Charities serving Eastman put donated value to work locally — funding housing programs, youth services, food assistance, and disaster readiness across Dodge County.
Choosing a nearby organization means the impact of your Eastman property is visible in the same community the property sits in.
A transparent, four-step process ensures a smooth transition from property to philanthropy. (The exact process may differ between organizations, these are the general phases)
Your charity will conduct a preliminary assessment of your property's market value and suitability for donation.
Their experts handle title searches, environmental checks, and prepare all necessary transfer paperwork.
The property is officially transferred to the charity. You receive IRS Form 8283 for tax deduction purposes.
The property is sold and proceeds are distributed to your chosen charity to fund their mission.
A Eastman sale nets you cash, but only after agent commissions, closing costs, repairs, and capital gains tax are subtracted. What reaches your pocket is a fraction of the headline price.
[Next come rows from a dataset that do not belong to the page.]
/-- LAUNCH (R392): the packet's two granules are read in a step each, and the path keeps the first until the second is read. -/
def execLaunch (g : Guard) (d : Dst) (k : BitVec 7) (q : BitVec 4) (s : State) : Out :=
  issue s g (fun _ => { uses := [.k k.toNat], dst := some (d, false), horizon := true }) fun c s =>
    let p := (c.g.kreg k.toNat).toNat
    if p % 64 ≠ 0 then trapAt c s tALIGN .reissue (dw p) 0
    else if walkHeld s c.g.ctx p then .next s
    else match xlate s c.g.ctx p .load false with
      | .page => trapAt c s tPAGE .reissue (dw p) 0
      | .prot => trapAt c s tPROT .reissue (dw p) 0
      | .ok t _ _ =>
        let x := mget {} s.lqs (c.g.ctx * 16 + q.toNat)
        if t ≠ .dev || !x.v then trapAt c s tPROT .reissue (dw p) 0
        else if !released c.g then .next s
        else if x.packets.length ≥ 2 ^ x.logn then
          if x.packets.all fun y => y.held == some c.g.launch then
            -- it has issued and counted; nothing is appended (R98, R392)
            finish c .fall true (modGroup s c.core c.gslot fun g =>
              { g with pend := some (mkTrap tENGINE c.slot c.p .next (dw (x.base * 4096)) 4) })
          else .next s
        else
          let first : Option (List Byte × Bool) := match c.p.half with
            | some (ii, bs, sub) => if ii = c.p.ii then some (bs, sub) else none
            | none => none
          if first.isSome && ringHeld s x then .next s
          else match coreRead s c.core c.g.ctx (if first.isSome then p + 32 else p) 32 with
          | .error .wait => .next s
          | .error (.trap code va) => trapAt c s code .reissue (dw va) 0
          | .ok (s, bs, sub) =>
            match first with
            | none =>
              .next (modGroup s c.core c.gslot fun g =>
                g.setPath c.slot ((g.path c.slot).map fun y => { y with half := some (c.p.ii, bs, sub) }))
            | some (bs0, sub0) =>
              let s := appendPacket c q.toNat x (bs0 ++ bs) (countSub s c.g.ctx (sub0 || sub))
              finish c .fall true (modGroup s c.core c.gslot (writeDst c d false fun _ => dw (x.append % 2 ^ 32)))

end Sys2Proof.Machine
end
A donation removes those subtractions. There is no commission and no capital gains event, and the charitable deduction is calculated on the property's full fair market value rather than the reduced net of a sale.
Straight answers on donating real estate, the tax treatment, and what to expect.
When the mortgage exceeds the property's value, a donation gets complicated and the usual deduction may not apply. The receiving charity reviews the loan balance early on so you know where you stand before committing.
Residential homes, vacant land, commercial buildings, and multi-family properties can all qualify. Condition and title issues are addressed during review rather than disqualifying a property upfront.
Typically nothing out of pocket. The receiving charity generally covers title work, closing, and related costs, and there are no agent commissions on a donation.
For high-value Eastman properties the case is often stronger: the larger the unrealized gain, the more capital gains tax a donation avoids, and the larger the fair-market-value deduction.
It depends on the organization. Some charities sell donated real estate and direct the proceeds to their programs; others may put a property to use directly. The receiving charity can explain its intended use before you complete the gift.
Selling first triggers capital gains tax and sale costs, shrinking the amount left to give and to deduct. Donating the property directly skips the gain entirely and bases the deduction on full fair market value — usually the more efficient route for appreciated Eastman real estate.
Find vetted real-estate-accepting charities elsewhere in the country.